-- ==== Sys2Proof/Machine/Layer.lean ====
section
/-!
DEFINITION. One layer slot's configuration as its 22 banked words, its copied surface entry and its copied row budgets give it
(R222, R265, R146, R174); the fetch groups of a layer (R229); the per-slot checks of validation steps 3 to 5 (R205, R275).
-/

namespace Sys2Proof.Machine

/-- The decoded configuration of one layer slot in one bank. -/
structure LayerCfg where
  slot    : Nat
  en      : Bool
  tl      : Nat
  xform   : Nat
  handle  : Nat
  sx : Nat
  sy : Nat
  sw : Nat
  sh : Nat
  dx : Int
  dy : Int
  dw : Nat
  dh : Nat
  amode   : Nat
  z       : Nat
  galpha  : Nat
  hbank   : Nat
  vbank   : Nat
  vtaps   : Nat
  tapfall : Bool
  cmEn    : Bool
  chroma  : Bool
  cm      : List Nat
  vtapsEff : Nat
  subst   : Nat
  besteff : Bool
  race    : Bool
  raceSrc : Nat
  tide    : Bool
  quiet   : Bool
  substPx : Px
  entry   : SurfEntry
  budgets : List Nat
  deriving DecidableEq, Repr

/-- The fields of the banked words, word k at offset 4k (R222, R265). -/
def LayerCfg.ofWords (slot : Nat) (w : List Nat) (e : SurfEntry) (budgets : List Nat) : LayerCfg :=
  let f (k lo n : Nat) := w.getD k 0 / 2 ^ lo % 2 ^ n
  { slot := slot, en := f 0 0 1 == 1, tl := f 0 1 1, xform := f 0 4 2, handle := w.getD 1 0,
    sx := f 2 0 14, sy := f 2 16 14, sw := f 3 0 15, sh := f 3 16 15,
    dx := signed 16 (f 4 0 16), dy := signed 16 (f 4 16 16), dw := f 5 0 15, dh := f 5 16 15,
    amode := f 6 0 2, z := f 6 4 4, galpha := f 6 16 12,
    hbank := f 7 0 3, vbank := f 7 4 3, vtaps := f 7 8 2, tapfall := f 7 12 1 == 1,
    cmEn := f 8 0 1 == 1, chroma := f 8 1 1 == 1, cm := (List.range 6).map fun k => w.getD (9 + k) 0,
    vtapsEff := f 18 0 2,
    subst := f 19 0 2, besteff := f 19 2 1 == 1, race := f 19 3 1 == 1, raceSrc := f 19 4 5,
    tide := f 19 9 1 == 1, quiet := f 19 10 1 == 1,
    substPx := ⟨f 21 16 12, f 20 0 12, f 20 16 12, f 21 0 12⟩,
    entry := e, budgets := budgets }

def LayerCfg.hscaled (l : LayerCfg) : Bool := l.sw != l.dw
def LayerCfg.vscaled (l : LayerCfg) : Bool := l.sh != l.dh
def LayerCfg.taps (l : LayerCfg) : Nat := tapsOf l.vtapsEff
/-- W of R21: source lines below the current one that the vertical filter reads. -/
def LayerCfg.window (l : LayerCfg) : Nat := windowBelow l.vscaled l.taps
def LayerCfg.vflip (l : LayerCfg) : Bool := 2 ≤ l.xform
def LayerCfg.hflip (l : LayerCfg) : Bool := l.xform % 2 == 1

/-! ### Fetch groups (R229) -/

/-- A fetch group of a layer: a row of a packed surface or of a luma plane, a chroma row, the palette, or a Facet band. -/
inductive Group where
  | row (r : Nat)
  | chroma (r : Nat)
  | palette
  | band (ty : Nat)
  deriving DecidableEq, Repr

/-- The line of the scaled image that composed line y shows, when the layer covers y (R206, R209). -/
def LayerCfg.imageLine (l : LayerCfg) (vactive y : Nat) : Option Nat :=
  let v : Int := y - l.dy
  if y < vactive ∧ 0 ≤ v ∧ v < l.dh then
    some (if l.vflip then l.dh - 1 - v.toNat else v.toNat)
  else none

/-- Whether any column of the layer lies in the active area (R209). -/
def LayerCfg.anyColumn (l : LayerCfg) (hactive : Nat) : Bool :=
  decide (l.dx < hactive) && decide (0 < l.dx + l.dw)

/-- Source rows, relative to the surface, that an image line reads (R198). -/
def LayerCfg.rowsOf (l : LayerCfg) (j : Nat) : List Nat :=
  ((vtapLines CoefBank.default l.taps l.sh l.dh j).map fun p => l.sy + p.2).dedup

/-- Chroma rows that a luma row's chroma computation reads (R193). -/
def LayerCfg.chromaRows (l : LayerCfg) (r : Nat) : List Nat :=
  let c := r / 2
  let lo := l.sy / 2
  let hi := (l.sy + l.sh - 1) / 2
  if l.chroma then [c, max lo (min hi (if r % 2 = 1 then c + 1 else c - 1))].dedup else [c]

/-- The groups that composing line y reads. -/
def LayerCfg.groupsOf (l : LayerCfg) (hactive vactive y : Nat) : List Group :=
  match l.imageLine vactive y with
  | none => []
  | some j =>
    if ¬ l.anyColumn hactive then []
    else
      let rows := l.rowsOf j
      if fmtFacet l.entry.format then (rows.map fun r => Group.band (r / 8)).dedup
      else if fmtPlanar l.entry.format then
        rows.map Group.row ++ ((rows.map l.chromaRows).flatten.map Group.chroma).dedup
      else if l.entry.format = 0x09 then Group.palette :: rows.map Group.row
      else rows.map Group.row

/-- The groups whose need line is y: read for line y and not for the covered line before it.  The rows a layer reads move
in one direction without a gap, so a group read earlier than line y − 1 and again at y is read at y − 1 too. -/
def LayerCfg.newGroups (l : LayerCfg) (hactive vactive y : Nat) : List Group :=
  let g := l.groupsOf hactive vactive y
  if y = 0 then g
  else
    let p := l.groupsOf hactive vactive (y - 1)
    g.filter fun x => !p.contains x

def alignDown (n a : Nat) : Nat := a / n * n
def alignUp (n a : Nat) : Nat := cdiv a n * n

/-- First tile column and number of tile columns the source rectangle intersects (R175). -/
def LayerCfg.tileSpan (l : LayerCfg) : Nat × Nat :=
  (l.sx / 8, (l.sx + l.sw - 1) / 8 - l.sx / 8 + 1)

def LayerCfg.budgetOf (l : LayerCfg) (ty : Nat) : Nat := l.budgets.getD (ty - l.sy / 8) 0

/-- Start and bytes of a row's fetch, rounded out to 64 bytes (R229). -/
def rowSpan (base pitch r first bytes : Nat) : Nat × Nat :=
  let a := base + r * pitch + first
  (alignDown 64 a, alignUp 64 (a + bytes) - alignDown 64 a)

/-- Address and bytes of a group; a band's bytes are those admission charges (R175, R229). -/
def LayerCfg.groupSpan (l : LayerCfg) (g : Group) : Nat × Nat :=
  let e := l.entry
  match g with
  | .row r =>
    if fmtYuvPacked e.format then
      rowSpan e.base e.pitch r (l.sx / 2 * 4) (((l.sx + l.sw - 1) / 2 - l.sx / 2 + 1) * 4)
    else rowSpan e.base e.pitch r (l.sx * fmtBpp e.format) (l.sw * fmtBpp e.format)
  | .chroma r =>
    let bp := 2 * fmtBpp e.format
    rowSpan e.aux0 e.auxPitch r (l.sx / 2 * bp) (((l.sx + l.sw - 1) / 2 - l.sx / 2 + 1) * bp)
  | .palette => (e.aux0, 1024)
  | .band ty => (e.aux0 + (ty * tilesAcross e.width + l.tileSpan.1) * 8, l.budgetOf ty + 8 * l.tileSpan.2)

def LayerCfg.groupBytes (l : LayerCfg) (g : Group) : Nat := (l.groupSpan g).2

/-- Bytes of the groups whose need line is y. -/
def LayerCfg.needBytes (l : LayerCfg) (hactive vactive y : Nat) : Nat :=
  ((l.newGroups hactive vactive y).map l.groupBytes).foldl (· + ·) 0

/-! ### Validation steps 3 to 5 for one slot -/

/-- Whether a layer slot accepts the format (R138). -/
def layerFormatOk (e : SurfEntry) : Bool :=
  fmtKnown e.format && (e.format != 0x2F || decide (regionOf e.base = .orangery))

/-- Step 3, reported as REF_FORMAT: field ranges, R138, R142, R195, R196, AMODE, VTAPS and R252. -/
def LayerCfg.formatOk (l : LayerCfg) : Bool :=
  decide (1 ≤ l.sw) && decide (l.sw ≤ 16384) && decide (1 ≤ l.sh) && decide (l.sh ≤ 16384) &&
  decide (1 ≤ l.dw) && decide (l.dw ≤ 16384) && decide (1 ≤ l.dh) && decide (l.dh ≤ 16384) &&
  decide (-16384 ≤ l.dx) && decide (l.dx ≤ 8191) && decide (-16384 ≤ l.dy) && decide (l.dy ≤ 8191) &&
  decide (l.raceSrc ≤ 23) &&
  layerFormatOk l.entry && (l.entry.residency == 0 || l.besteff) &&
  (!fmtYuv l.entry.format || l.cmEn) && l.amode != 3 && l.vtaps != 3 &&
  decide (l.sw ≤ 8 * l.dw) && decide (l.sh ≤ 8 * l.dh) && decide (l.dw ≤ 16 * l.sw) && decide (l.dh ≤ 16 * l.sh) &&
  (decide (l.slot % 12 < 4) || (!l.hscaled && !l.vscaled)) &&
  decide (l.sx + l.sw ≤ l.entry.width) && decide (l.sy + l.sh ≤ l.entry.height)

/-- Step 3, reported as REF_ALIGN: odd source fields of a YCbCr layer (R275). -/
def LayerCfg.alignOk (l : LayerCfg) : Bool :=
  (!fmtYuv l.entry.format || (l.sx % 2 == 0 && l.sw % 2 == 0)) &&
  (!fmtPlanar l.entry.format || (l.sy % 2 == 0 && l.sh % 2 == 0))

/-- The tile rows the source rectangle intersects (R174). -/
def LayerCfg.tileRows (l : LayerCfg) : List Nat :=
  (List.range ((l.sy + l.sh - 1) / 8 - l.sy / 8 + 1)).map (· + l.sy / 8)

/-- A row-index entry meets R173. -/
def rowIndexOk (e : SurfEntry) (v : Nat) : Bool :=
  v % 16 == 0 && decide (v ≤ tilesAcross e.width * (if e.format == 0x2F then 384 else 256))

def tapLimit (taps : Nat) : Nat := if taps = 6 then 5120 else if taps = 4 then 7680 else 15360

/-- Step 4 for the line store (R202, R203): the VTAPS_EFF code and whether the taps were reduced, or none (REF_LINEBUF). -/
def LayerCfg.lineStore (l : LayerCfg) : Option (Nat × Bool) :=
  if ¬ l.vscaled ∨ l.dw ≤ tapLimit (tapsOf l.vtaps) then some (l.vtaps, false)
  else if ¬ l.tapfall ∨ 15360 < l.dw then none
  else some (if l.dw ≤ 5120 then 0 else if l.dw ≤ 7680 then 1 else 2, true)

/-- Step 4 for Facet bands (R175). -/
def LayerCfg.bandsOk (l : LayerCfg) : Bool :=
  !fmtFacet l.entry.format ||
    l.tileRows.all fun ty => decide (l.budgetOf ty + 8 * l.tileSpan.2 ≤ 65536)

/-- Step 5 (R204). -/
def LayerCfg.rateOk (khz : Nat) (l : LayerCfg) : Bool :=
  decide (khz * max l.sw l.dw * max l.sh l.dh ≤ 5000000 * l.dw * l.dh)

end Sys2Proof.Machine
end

....

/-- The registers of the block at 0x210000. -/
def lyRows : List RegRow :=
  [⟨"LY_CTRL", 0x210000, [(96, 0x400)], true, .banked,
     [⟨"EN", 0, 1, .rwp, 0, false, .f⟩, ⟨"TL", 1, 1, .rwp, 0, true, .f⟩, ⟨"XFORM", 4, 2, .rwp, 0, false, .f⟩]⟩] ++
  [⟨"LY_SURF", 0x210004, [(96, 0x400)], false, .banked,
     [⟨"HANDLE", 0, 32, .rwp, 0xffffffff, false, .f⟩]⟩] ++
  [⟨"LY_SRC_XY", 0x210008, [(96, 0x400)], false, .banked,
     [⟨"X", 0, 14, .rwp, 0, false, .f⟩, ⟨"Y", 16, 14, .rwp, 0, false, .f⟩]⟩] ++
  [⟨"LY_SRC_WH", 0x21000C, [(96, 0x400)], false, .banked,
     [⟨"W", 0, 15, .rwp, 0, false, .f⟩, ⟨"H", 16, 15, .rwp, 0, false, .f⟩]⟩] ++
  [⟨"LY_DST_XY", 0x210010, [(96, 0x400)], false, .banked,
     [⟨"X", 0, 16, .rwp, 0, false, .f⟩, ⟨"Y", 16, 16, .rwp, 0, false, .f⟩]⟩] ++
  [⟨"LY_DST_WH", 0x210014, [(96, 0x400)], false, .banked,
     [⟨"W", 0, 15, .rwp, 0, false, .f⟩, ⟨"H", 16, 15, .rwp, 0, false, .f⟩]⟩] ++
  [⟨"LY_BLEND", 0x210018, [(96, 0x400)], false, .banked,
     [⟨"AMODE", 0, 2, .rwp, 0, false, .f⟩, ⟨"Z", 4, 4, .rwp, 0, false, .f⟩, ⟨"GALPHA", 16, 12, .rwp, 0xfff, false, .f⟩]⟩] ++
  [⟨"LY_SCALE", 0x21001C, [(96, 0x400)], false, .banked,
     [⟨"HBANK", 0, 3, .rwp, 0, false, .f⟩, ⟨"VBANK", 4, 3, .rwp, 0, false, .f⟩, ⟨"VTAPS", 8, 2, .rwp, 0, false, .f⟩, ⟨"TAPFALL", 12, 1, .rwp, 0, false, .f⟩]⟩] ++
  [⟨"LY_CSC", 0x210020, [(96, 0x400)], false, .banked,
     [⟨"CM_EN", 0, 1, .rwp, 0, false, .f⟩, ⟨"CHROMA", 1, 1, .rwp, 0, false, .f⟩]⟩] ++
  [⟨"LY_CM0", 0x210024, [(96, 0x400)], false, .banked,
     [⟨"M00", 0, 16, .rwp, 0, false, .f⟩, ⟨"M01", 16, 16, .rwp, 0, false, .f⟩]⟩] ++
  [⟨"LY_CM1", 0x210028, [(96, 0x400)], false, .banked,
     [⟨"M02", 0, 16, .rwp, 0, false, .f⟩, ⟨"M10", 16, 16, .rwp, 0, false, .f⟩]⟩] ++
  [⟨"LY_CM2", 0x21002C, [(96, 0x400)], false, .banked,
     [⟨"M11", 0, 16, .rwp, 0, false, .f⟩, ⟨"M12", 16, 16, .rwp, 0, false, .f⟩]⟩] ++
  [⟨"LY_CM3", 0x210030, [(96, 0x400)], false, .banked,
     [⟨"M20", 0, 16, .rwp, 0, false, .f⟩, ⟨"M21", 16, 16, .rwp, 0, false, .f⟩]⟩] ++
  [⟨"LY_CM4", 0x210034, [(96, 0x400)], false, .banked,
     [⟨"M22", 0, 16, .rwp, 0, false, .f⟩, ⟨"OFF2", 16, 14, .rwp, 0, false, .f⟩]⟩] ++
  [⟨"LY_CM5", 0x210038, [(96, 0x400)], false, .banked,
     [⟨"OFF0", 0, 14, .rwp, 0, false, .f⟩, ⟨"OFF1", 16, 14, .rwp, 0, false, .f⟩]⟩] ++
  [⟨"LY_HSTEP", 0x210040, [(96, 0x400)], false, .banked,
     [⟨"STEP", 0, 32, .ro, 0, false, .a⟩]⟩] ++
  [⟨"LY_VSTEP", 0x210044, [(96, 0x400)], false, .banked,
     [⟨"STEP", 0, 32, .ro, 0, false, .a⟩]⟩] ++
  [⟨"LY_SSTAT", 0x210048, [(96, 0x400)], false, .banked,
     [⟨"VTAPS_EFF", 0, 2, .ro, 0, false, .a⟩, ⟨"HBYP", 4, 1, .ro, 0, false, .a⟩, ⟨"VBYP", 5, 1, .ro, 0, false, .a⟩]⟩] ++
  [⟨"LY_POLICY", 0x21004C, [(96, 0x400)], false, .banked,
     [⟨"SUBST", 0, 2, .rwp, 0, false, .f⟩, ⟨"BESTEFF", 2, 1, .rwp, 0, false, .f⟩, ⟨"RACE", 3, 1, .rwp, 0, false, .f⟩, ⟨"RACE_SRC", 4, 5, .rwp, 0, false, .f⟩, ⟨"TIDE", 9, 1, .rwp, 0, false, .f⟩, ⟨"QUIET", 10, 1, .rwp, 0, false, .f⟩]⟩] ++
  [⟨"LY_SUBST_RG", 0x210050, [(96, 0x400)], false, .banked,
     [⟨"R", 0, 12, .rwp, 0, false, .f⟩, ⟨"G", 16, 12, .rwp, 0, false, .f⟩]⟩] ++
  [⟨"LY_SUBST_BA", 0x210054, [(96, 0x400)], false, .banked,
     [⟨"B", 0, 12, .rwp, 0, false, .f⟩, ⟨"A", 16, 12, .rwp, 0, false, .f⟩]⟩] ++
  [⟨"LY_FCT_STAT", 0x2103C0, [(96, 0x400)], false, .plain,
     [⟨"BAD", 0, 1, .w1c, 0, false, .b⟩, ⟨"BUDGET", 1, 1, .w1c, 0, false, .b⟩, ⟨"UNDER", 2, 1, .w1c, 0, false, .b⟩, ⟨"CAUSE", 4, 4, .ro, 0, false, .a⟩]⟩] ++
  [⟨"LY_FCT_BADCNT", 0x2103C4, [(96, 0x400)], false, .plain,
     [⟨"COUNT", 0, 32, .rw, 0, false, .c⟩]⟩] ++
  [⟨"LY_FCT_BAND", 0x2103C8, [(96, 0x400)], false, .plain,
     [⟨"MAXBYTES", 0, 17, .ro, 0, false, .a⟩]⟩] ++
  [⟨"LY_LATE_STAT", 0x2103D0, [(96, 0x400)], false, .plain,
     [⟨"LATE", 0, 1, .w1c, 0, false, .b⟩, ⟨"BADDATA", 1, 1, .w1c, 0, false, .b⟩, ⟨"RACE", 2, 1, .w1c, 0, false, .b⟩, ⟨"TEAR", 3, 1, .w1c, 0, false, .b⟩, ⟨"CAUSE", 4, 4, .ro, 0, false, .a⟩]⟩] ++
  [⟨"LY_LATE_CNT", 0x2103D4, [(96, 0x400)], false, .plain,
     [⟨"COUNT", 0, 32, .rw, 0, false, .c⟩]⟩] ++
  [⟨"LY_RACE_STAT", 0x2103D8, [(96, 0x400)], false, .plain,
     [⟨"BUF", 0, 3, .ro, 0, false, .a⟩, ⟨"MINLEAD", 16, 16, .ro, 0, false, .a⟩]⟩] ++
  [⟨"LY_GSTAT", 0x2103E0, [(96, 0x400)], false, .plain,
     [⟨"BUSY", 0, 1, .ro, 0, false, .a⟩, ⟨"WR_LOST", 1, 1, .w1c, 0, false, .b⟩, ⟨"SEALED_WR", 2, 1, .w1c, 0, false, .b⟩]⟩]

....

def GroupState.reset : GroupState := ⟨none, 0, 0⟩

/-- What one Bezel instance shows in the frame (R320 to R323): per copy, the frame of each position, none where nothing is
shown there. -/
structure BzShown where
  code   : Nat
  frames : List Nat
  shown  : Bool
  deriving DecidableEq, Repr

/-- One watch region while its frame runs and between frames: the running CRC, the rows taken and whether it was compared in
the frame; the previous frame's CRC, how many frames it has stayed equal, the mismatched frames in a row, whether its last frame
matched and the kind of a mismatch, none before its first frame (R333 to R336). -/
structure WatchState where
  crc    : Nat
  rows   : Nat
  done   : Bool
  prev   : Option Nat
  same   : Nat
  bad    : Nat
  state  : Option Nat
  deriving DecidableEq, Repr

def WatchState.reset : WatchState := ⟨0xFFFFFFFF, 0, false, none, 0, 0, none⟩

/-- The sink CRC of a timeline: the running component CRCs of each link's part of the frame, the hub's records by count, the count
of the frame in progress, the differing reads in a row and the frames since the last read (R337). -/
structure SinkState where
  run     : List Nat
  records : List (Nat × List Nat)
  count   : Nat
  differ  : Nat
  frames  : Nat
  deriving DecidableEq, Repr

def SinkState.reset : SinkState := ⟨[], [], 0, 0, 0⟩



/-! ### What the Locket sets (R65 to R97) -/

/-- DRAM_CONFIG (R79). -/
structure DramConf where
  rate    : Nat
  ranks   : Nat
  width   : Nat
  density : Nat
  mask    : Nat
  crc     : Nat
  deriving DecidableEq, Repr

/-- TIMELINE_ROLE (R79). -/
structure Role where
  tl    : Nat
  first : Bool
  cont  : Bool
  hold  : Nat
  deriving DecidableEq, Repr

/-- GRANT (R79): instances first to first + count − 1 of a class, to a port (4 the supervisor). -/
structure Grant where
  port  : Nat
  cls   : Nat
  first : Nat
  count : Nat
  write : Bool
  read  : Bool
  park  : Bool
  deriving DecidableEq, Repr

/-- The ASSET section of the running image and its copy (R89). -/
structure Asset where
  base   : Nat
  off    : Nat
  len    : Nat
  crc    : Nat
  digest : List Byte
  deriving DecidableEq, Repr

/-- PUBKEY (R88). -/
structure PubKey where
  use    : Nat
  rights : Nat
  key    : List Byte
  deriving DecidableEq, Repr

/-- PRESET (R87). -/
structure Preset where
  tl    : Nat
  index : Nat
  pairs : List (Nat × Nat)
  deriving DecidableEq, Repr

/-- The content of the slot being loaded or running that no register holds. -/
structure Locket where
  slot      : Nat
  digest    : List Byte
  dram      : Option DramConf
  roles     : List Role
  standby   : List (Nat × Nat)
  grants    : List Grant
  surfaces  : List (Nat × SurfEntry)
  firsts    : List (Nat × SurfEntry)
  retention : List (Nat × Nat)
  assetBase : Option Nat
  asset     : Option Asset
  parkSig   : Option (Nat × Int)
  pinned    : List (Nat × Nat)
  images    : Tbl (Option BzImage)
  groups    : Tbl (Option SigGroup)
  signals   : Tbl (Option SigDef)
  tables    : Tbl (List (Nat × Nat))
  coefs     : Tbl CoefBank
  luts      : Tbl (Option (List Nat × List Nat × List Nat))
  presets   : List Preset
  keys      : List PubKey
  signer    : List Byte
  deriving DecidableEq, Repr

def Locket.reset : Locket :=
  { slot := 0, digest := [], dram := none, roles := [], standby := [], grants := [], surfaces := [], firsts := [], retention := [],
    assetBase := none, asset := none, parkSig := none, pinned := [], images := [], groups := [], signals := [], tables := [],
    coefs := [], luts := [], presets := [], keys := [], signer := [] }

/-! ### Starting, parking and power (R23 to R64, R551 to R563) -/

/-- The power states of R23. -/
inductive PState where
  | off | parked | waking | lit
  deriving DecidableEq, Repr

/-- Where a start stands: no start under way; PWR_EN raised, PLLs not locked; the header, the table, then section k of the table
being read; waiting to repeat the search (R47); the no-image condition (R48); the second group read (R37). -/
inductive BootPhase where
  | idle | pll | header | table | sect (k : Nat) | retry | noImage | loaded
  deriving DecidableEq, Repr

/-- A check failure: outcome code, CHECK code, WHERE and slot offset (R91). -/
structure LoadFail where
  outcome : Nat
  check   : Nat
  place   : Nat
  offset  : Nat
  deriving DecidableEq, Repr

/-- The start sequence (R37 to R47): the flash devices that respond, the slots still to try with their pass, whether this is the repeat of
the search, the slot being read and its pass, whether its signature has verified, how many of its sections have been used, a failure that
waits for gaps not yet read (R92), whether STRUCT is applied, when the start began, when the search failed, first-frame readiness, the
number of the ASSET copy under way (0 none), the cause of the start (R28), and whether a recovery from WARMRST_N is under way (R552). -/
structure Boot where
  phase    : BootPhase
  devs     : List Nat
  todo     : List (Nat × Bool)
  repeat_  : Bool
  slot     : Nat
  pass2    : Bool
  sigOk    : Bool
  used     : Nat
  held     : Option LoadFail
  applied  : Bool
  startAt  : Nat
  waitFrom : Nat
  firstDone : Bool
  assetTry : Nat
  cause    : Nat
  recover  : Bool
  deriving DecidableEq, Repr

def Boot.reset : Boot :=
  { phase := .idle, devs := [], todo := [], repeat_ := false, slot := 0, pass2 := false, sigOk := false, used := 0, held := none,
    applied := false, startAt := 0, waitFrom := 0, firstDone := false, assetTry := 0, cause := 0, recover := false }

....

TASK GOAL
A line belongs in the answer if it contains the word "vtapsEff"; please copy each such line from the material.

RESPONSE TO THIS EXERCISE
  vtapsEff : Nat
    vtapsEff := f 18 0 2,
def LayerCfg.taps (l : LayerCfg) : Nat := tapsOf l.vtapsEff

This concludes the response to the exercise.